Exercise instructions: In the listing below, find the line containing "else .done .ok (leBytes 1" and the line containing "let line := if". Repeat exactly those two lines and every line between them, nothing more.

Information shown:
/-- The request alone fits the group: a member's pool holds its pages, and a frame with nothing else fits (R262, R266). -/
def fitsAlone (s : State) (m : Model) (q : Seq) : Bool :=
  m.map.members.any fun h => decide (q.need m ≤ (tgetD m.kv.pools h ⟨0, 0⟩).frames) &&
    frameFits m (s.costParams m) [q.load m h (q.need m)]

/-- A request joins the queue of its group and is granted at once where it heads the queue and fits (R262, R267); a request
that is not is notified as ADMITTED (R264). -/
def queueSeq (i slot : Nat) (s : State) : State × Bool :=
  match s.model slot, headRequest s slot with
  | some m, some (j, q) => match (if i == j then placeSeq s slot m q else none) with
    | some h => (grantSeq i h s, true)
    | none => (notifySeq i s, false)
  | _, _ => (notifySeq i s, false)

/-- The next handle of an account that none of its entries holds. -/
def freeHandle (s : State) (acct : Nat) : Word :=
  let n := (s.acct acct).nextSeq
  let used := fun (h : Word) => h == 0 || s.gens.seqs.any fun x => x.2.acct == acct && x.2.handle == h
  ((List.range (s.gens.seqs.length + 2)).map fun i => n + BitVec.ofNat 32 i).find? (fun h => !used h) |>.getD n

/-- SEQ_ADMIT (R261, R262, R267). (Log entry 57, DEDUCED.) -/
def execSeqAdmit (c : Cmd) (s : State) : Result State :=
  runCmd 0x501 c s fun s =>
    let a := cmdA c
    let at_ := cmdU c 0 8
    if !cmdTail c 8 || !addrOk at_ || at_ % 64 != 0 then fail .badArg s
    else readFor c at_ 128 s fun b =>
      if !admitOk b then fail .badArg s
      else if s.acctResetting a then fail .refusedState s
      else match cmdSlot c (fieldAt b 0 2) s with
        | none => fail .notFound s
        | some k => match s.model k with
          | none => fail .notFound s
          | some m =>
            let n := fieldAt b 4 4
            let i := ((List.range 16384).find? fun i => (tget s.gens.seqs i).isNone).getD 16384
            if decide (m.gen.maxCtx ≤ n) || decide (m.gen.maxCtx < n + fieldAt b 8 4) then fail .badArg s
            else readFor c (fieldAt b 0x10 8) (4 * n) s fun t =>
              let prompt := (List.range n).map fun j => fieldAt t (4 * j) 4
              let member := membership a (fieldAt b 0x3E 2) s
              let q := seqOf b a k (freeHandle s a) (s.acct a).quota.classB s.mtime s.gens.order prompt member
              let joined := q.domain == 0 || member.isSome
              let mine := (s.gens.seqs.filter fun x => x.2.acct == a).length
              if (prompt ++ q.stops).any fun t => decide (m.map.vocab ≤ t) then fail .badArg s
              else if !m.admits then fail .refusedState s
              else if !joined then fail .denied s
              else if decide ((s.acct a).quota.seqs ≤ mine) || i == 16384 || !fitsAlone s m q then fail .noResource s
              else
                let s0 := s
                let s := s.onGens fun g => { g with order := g.order + 1, seqs := tset g.seqs i q }
                let s := s.onAcct a fun x => { x with nextSeq := q.handle + 1 }
                let (s, granted) := queueSeq i k s
                if !granted && q.admitWait == 0 then fail .noResource s0
                else .done .ok (leBytes 4 q.handle.toNat ++ leBytes 1 (if granted then 2 else 1)) s

/-! ## Commands on a handle (R260, R280, R282) -/

/-- The entry of the caller's account that a command's HANDLE names. -/
def handleSeq (c : Cmd) (s : State) : Option (Nat × Seq) :=
  s.gens.seqs.find? fun x => x.2.acct == cmdA c && x.2.handle == BitVec.ofNat 32 (cmdU c 0 4)

/-- A command whose payload is a HANDLE, with what it does to the entry. -/
def onHandle (c : Cmd) (n : Nat) (ok : Bool) (s : State) (k : Nat → Seq → Res) : Res :=
  if !cmdTail c n || !ok then fail .badArg s
  else match handleSeq c s with
    | none => fail .notFound s
    | some (i, q) => k i q

/-- SEQ_CANCEL (R282). -/
def execSeqCancel (c : Cmd) (s : State) : Result State :=
  runCmd 0x502 c s fun s => onHandle c 4 true s fun i q =>
    if q.state.final then fail .alreadyDone s
    else
      let s := s.onSeq i fun q => { q with cancelBy := some (q.cancelBy.getD c.seqno) }
      match q.chunk with
      | some (id, _, _) => .wait (.seq i) (beginStop id .cancelled s)
      | none => .done .ok (leBytes 1 7 ++ [0, 0, 0] ++ leBytes 4 q.pos) (endSeq i .cancelled 3 s)

/-- The image of an entry (R257): pages that still await an import are not held. -/
def seqImage (q : Seq) (num : Nat) : Bytes :=
  padTo 128 (leBytes 4 q.handle.toNat ++ leBytes 1 q.state.code ++ leBytes 1 q.endCause ++ leBytes 2 q.acct ++ leBytes 2 num ++
    leBytes 1 q.priority ++ leBytes 1 (if q.classB then 1 else 0) ++ leBytes 2 (q.home / 4 + 8 * (q.home % 4)) ++ [0, 0] ++
    leBytes 4 q.pos ++ leBytes 4 q.gen ++ leBytes 4 q.promptLen ++ leBytes 4 q.maxTokens ++ leBytes 8 q.epoch ++
    leBytes 8 q.ordinal.toNat ++ leBytes 4 q.late ++ leBytes 4 q.lateRun ++
    leBytes 4 (q.held.filter fun p => !p.loc.vault).length ++ leBytes 4 (q.held.filter fun p => p.loc.vault).length ++
    leBytes 4 q.granted ++ leBytes 4 q.prefixHit ++ leBytes 8 q.tAdmit.toNat ++ leBytes 8 q.tLast.toNat ++
    leBytes 8 q.tag.toNat ++ leBytes 4 q.endSeq.toNat ++ leBytes 4 q.specAcc ++ leBytes 4 q.specRej ++
    leBytes 2 q.ringStall ++ leBytes 2 q.restarts)

/-- SEQ_QUERY (R257, R260). -/
def execSeqQuery (c : Cmd) (s : State) : Result State :=
  runCmd 0x503 c s fun s =>
    if !cmdTail c 16 || !cmdZ c 4 4 || !addrOk (cmdU c 8 8) then fail .badArg s
    else writeFor c (cmdU c 8 8) 128 s fun put => match handleSeq c s with
      | none => fail .notFound s
      | some (_, q) =>
        let num := match s.model q.slot with
          | some m => m.map.num
          | none => 0
        fail .ok (put (seqImage q num))

/-- The sequence has a step in the wave that runs. -/
def inWave (s : State) (i slot : Nat) : Bool :=
  match s.model slot with
  | some m => match m.gen.running with
    | some w => w.seqs.any fun x => x.1 == i
    | none => false
  | none => false

/-- SEQ_PAUSE (R280). One whose sequence ends with the step that it waits for completes with REFUSED_STATE (log entry 182, DESIGN
CHOICE). -/
def execSeqPause (c : Cmd) (s : State) : Result State :=
  runCmd 0x504 c s fun s => onHandle c 4 true s fun i q =>
    if q.state != .decode then fail .refusedState s
    else if inWave s i q.slot then .wait (.seqPause i) (s.onSeq i fun q => { q with pausing := true })
    else fail .ok (setSeqState i .paused (leaveWaves i q.slot s))

/-- SEQ_RESUME: a PAUSED sequence returns to DECODE, and gives up a park that has not ended; a PARKED one joins its group's
queue (R259, R267, R280, R309). (Log entry 64, DEDUCED.) (Log entry 65, DEDUCED.) -/
def execSeqResume (c : Cmd) (s : State) : Result State :=
  runCmd 0x505 c s fun s => onHandle c 4 true s fun i q =>
    if q.state == .paused then
      let s := if q.parking then
          finishWait (.seqPause i) .refusedState [] (s.onSeq i fun q => { q with parking := false })
        else s
      .done .ok (leBytes 1 3) (enterDecode i s)
    else if q.state == .parked then
      let order := s.gens.order
      let s := s.onGens fun g => { g with order := g.order + 1 }
      let s := s.onSeq i fun q => { q with state := .admitted, tLast := s.mtime, since := s.mtime, order := order }
      let (s, granted) := queueSeq i q.slot s
      .done .ok (leBytes 1 (if granted then 2 else 1)) s
    else fail .refusedState s

/-- SEQ_PARK (R306, R307). -/
def execSeqPark (c : Cmd) (s : State) : Result State :=
  runCmd 0x506 c s fun s =>
    let ttl := cmdU c 4 4
    onHandle c 8 (decide (1 ≤ ttl) && decide (ttl ≤ 86400)) s fun i q =>
      if q.state != .paused || q.parking || (s.acct q.acct).epochPin then fail .refusedState s
      else if decide (vaultRoom s q < q.pages.length) then fail .noResource s
      else .wait (.seqPause i) (startPark i ttl s)

/-- SEQ_RELEASE (R259, R260). -/
def execSeqRelease (c : Cmd) (s : State) : Result State :=
  runCmd 0x507 c s fun s => onHandle c 4 true s fun i q =>
    if q.state.final then fail .ok (freeEntry i s) else fail .refusedState s

/-- SEQ_DRAFT (R260, R277). A token at or above the vocabulary is BAD_ARG (log entry 181, DESIGN CHOICE). -/
def execSeqDraft (c : Cmd) (s : State) : Result State :=
  runCmd 0x508 c s fun s =>
    let n := cmdU c 4 1
    let pairs := (List.range n).map fun i => (cmdU c (8 + 8 * i) 4, BitVec.ofNat 32 (cmdU c (12 + 8 * i) 4))
    onHandle c (8 + 8 * n) (decide (1 ≤ n) && decide (n ≤ 4) && cmdZ c 5 3) s fun i q =>
      let vocab := match s.model q.slot with
        | some m => m.map.vocab
        | none => 0
      if pairs.any fun p => decide (vocab ≤ p.1) then fail .badArg s
      else if q.state != .decode || q.spec == 0 then fail .refusedState s
      else if decide (q.draftMax < q.drafts.length + n) then fail .noResource s
      else .done .ok (leBytes 1 (q.drafts.length + n)) (s.onSeq i fun q => { q with drafts := q.drafts ++ pairs })

/-! ## Settings of a model (R252, R263, R269) -/

/-- The value of a SEQ_MODEL_SET field is in range (R263). -/
def genValueOk (field v : Nat) : Bool :=
  match field with
  | 1 => decide (1 ≤ v) && decide (v ≤ 1000)
  | 2 => decide (1 ≤ v) && decide (v ≤ 64)
  | 3 => decide (2 ≤ v) && decide (v ≤ 1048576)
  | 4 => decide (v ≤ 65535)
  | 5 => decide (1 ≤ v) && decide (v ≤ 600000)
  | 6 => addrOk v && v % 64 == 0
  | 7 => decide (6 ≤ v) && decide (v ≤ 20)
  | 8 => decide (10 ≤ v) && decide (v ≤ 90)
  | _ => false

/-- SEQ_MODEL_SET: fields that need an idle model take effect at once, and so do all while the group's grid stands still; the others
take effect at the next frame (R263). (Log entry 63, DEDUCED.) -/
def execSeqModelSet (c : Cmd) (s : State) : Result State :=
  runCmd 0x509 c s fun s =>
    let field := cmdU c 2 1
    let v := cmdU c 8 8
    if !cmdTail c 16 || !cmdZ c 3 5 || !genValueOk field v then fail .badArg s
    else match cmdSlot c (cmdU c 0 2) s with
      | none => fail .notFound s
      | some k => match s.model k with
        | none => fail .notFound s
        | some m =>
          let idleOnly := field == 2 || field == 3 || field == 6 || field == 7
          let size := if field == 7 then v else m.gen.ringSize
          let line := if field == 6 then v else m.gen.ring
          let ring := field == 6 || (field == 7 && line != 0)
          let g := { m.gen with staged := m.gen.staged ++ [(field, v)] }
          if ring && !s.inAccount (cmdA c) line (64 + (if size == 0 then 0 else 32 * 2 ^ size)) then fail .denied s
          else if idleOnly && s.modelBusy k then fail .refusedState s
          else if (field == 1 || field == 2 || field == 8) &&
              !frameFits m (s.costUnder m (applyStaged g)) (s.loads k m) then fail .noResource s
          else
            let now := { applyStaged { m.gen with staged := [(field, v)] } with staged := m.gen.staged }
            fail .ok (s.onModel k fun m => { m with gen := if idleOnly || m.gen.grid.isNone then now else g })

/-- A prefill of the model runs. -/
def State.prefilling (s : State) (slot : Nat) : Bool := (s.seqsOf slot).any fun x => x.2.chunk.isSome

/-- The check that a template's failing code stops at, 0x0B and 0x0D left out (R269). -/
def templateFail (s : State) (im : PkgImage) : Option Nat :=
  firstFail ((packageChecks s im).filter fun x => match x with
    | some i => i % 256 != 0xB && i % 256 != 0xD
    | none => true)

Task solution:
      else .done .ok (leBytes 1 (q.drafts.length + n)) (s.onSeq i fun q => { q with drafts := q.drafts ++ pairs })

/-! ## Settings of a model (R252, R263, R269) -/

/-- The value of a SEQ_MODEL_SET field is in range (R263). -/
def genValueOk (field v : Nat) : Bool :=
  match field with
  | 1 => decide (1 ≤ v) && decide (v ≤ 1000)
  | 2 => decide (1 ≤ v) && decide (v ≤ 64)
  | 3 => decide (2 ≤ v) && decide (v ≤ 1048576)
  | 4 => decide (v ≤ 65535)
  | 5 => decide (1 ≤ v) && decide (v ≤ 600000)
  | 6 => addrOk v && v % 64 == 0
  | 7 => decide (6 ≤ v) && decide (v ≤ 20)
  | 8 => decide (10 ≤ v) && decide (v ≤ 90)
  | _ => false

/-- SEQ_MODEL_SET: fields that need an idle model take effect at once, and so do all while the group's grid stands still; the others
take effect at the next frame (R263). (Log entry 63, DEDUCED.) -/
def execSeqModelSet (c : Cmd) (s : State) : Result State :=
  runCmd 0x509 c s fun s =>
    let field := cmdU c 2 1
    let v := cmdU c 8 8
    if !cmdTail c 16 || !cmdZ c 3 5 || !genValueOk field v then fail .badArg s
    else match cmdSlot c (cmdU c 0 2) s with
      | none => fail .notFound s
      | some k => match s.model k with
        | none => fail .notFound s
        | some m =>
          let idleOnly := field == 2 || field == 3 || field == 6 || field == 7
          let size := if field == 7 then v else m.gen.ringSize
          let line := if field == 6 then v else m.gen.ring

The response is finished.